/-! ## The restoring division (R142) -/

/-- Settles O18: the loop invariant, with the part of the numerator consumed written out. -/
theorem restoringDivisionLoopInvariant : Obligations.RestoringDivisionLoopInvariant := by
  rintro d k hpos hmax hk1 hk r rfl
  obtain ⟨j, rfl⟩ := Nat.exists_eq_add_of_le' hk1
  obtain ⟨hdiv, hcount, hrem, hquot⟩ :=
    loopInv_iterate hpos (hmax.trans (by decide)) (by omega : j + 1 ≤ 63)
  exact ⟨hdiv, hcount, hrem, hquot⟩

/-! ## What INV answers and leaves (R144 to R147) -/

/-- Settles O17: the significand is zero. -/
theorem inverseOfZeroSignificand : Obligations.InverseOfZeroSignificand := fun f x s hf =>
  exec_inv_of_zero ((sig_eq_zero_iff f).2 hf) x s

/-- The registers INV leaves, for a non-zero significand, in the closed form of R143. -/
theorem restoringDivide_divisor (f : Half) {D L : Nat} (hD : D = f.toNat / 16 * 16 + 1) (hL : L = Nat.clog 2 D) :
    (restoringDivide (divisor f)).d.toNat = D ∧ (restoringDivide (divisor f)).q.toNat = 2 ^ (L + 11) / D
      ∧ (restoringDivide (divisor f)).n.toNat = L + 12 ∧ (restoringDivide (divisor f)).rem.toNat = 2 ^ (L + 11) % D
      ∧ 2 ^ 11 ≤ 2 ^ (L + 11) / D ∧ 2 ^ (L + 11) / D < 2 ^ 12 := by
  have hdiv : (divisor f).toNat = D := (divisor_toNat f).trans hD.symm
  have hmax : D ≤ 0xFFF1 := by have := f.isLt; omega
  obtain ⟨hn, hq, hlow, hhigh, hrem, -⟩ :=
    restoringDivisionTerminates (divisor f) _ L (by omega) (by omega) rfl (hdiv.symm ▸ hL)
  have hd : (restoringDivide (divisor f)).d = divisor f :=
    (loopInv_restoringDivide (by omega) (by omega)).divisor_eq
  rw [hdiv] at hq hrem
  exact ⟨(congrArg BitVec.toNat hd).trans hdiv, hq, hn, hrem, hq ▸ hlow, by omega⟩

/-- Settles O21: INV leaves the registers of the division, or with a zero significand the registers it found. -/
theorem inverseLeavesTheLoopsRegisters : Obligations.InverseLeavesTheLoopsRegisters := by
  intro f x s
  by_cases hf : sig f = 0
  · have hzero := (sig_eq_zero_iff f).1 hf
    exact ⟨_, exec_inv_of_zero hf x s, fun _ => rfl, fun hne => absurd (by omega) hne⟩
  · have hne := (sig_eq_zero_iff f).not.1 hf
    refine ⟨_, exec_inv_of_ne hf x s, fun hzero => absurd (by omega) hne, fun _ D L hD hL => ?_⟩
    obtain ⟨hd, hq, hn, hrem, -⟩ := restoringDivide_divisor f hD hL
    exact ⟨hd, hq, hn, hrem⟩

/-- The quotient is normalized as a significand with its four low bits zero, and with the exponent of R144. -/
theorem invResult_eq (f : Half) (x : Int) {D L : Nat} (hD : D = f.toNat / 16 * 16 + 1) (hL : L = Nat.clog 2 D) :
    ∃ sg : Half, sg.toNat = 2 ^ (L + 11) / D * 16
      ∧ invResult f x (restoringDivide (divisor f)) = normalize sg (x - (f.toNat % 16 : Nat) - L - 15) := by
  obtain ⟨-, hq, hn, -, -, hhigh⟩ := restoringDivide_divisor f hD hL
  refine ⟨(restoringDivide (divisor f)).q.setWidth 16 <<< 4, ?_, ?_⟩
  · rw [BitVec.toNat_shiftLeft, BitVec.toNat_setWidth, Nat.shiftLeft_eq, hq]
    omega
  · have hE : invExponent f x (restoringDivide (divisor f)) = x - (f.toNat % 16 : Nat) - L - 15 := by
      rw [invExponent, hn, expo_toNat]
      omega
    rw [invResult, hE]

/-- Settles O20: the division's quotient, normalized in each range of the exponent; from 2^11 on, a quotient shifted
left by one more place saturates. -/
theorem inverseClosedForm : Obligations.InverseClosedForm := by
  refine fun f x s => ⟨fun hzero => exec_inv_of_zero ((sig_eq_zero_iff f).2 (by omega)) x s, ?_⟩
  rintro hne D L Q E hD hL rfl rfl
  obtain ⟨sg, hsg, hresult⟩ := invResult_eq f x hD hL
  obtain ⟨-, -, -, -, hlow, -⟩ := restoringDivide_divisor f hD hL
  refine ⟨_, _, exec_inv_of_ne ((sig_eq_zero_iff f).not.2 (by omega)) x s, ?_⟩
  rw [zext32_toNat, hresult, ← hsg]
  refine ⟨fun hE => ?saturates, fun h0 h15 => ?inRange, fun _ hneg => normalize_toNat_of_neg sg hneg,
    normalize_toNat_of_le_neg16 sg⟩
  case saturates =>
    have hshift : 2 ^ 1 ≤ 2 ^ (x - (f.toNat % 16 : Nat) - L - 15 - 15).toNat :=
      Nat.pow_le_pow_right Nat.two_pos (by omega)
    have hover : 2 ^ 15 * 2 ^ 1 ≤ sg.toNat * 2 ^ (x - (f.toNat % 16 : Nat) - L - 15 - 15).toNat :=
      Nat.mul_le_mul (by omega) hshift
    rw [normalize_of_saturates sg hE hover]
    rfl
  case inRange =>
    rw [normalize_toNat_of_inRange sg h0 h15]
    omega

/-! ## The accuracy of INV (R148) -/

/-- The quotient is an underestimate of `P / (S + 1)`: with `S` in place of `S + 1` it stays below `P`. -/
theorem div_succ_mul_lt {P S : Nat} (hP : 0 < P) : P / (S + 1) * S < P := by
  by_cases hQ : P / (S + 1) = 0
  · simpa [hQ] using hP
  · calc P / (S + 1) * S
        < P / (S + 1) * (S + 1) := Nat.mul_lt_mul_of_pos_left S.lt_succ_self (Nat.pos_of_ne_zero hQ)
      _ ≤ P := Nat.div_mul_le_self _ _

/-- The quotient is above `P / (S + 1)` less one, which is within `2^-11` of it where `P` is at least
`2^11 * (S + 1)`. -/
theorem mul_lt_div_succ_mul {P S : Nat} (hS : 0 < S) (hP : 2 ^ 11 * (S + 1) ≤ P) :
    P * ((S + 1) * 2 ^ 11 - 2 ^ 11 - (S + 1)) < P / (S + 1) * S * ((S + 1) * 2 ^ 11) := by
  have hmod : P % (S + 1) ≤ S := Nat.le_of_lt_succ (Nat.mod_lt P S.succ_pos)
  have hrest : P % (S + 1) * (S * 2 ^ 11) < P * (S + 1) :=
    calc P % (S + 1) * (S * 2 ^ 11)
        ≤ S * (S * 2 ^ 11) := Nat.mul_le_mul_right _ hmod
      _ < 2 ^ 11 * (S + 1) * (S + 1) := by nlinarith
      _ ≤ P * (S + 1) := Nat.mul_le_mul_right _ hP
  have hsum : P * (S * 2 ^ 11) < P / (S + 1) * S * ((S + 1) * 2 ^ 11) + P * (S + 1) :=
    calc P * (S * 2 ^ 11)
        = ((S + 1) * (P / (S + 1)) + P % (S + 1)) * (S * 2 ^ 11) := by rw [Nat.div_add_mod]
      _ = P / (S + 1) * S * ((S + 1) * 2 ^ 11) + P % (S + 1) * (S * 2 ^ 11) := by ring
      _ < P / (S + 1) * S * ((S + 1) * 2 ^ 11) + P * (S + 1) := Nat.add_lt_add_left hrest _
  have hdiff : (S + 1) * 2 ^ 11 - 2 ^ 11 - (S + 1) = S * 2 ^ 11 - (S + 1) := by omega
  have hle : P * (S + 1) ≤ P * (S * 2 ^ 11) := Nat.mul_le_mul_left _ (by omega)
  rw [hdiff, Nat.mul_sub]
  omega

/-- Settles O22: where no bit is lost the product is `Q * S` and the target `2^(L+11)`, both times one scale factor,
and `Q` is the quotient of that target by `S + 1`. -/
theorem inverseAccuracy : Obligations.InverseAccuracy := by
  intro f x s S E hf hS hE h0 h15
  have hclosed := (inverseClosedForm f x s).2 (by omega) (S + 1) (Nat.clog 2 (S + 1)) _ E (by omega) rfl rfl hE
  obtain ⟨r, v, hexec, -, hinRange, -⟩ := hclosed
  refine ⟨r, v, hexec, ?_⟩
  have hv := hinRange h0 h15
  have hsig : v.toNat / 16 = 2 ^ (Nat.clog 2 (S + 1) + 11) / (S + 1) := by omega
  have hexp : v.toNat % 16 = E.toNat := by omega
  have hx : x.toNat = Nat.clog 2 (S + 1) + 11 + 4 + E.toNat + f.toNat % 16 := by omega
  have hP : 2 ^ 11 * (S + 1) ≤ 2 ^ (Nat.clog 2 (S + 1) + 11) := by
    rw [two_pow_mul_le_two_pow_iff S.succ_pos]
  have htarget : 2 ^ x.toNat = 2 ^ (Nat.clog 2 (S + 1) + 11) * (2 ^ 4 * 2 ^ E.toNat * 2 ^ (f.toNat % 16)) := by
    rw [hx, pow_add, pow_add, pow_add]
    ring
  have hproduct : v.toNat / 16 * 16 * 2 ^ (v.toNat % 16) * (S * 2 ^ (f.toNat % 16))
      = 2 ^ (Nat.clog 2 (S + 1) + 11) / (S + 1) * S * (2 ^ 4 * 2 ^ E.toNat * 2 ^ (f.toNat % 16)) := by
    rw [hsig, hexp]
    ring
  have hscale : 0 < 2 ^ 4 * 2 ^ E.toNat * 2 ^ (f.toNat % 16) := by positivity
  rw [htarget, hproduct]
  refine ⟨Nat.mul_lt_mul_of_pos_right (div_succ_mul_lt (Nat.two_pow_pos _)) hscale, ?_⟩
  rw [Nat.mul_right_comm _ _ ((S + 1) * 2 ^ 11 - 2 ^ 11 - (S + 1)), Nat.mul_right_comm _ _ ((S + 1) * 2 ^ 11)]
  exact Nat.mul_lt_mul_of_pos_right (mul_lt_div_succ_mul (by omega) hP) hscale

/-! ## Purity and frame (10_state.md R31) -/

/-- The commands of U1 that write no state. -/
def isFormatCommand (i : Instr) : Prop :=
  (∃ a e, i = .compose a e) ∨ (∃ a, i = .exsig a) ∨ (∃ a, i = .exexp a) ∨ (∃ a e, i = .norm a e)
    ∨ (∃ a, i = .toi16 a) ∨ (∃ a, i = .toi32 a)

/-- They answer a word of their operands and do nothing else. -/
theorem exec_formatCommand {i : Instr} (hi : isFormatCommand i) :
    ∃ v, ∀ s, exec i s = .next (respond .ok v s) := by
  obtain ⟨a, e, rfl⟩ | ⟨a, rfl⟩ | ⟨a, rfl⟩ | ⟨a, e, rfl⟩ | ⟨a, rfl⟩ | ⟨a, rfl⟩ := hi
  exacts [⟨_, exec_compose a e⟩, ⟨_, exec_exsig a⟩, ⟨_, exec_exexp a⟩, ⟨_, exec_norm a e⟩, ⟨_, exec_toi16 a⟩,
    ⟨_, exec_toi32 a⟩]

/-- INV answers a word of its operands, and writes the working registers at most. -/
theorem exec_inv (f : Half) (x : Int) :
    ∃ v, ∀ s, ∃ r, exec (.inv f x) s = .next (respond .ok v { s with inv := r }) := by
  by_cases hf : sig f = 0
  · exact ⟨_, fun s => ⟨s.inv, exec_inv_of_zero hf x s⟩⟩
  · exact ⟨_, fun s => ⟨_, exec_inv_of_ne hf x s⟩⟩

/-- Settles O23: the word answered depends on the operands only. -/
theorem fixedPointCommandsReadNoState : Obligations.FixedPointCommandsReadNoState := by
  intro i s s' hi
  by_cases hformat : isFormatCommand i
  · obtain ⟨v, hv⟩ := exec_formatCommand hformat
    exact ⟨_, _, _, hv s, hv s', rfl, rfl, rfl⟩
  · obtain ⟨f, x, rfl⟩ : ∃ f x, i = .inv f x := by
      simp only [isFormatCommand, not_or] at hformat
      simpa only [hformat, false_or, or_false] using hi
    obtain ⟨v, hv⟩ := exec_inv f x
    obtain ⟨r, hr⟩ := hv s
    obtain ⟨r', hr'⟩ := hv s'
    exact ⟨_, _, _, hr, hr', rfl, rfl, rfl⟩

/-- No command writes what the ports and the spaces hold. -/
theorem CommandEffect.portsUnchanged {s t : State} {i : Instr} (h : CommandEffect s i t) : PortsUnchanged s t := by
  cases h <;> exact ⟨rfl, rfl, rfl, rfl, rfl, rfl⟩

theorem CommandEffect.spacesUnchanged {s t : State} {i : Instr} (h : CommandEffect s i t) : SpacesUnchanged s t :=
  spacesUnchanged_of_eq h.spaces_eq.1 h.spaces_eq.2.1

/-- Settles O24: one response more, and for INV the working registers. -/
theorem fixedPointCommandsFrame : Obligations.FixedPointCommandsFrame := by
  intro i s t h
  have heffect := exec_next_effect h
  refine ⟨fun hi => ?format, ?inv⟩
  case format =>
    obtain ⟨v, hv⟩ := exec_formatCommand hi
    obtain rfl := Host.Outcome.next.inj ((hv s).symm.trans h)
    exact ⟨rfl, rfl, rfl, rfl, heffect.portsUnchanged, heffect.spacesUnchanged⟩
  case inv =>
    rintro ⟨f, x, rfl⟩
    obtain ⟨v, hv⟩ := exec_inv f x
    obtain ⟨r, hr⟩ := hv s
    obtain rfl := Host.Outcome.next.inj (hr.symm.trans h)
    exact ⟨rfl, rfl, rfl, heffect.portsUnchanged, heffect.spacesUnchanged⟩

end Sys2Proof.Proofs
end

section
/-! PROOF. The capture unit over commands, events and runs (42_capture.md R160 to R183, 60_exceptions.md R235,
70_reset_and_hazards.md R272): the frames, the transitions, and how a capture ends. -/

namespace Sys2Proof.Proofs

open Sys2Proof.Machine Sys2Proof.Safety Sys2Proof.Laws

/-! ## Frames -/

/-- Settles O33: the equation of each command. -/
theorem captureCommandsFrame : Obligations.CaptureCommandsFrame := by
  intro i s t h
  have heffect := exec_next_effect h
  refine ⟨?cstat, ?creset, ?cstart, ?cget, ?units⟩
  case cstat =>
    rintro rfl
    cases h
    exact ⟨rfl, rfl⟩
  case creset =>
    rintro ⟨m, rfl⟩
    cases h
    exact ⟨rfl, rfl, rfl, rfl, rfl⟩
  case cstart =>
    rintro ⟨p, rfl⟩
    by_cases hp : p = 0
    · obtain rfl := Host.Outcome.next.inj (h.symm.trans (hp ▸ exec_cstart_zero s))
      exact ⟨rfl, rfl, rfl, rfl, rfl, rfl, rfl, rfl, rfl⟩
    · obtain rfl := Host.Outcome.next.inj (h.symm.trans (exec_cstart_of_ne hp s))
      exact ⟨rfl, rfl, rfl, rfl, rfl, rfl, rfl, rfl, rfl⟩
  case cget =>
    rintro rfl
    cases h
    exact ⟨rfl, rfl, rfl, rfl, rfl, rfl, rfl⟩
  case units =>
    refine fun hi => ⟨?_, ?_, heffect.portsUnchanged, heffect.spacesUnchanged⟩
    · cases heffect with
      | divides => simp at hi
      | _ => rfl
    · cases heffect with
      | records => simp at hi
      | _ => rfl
# # #
__Task description__. Copy every line from the records above that contains the word "Host".

__Solution__.
    obtain rfl := Host.Outcome.next.inj ((hv s).symm.trans h)
    obtain rfl := Host.Outcome.next.inj (hr.symm.trans h)
    · obtain rfl := Host.Outcome.next.inj (h.symm.trans (hp ▸ exec_cstart_zero s))
    · obtain rfl := Host.Outcome.next.inj (h.symm.trans (exec_cstart_of_ne hp s))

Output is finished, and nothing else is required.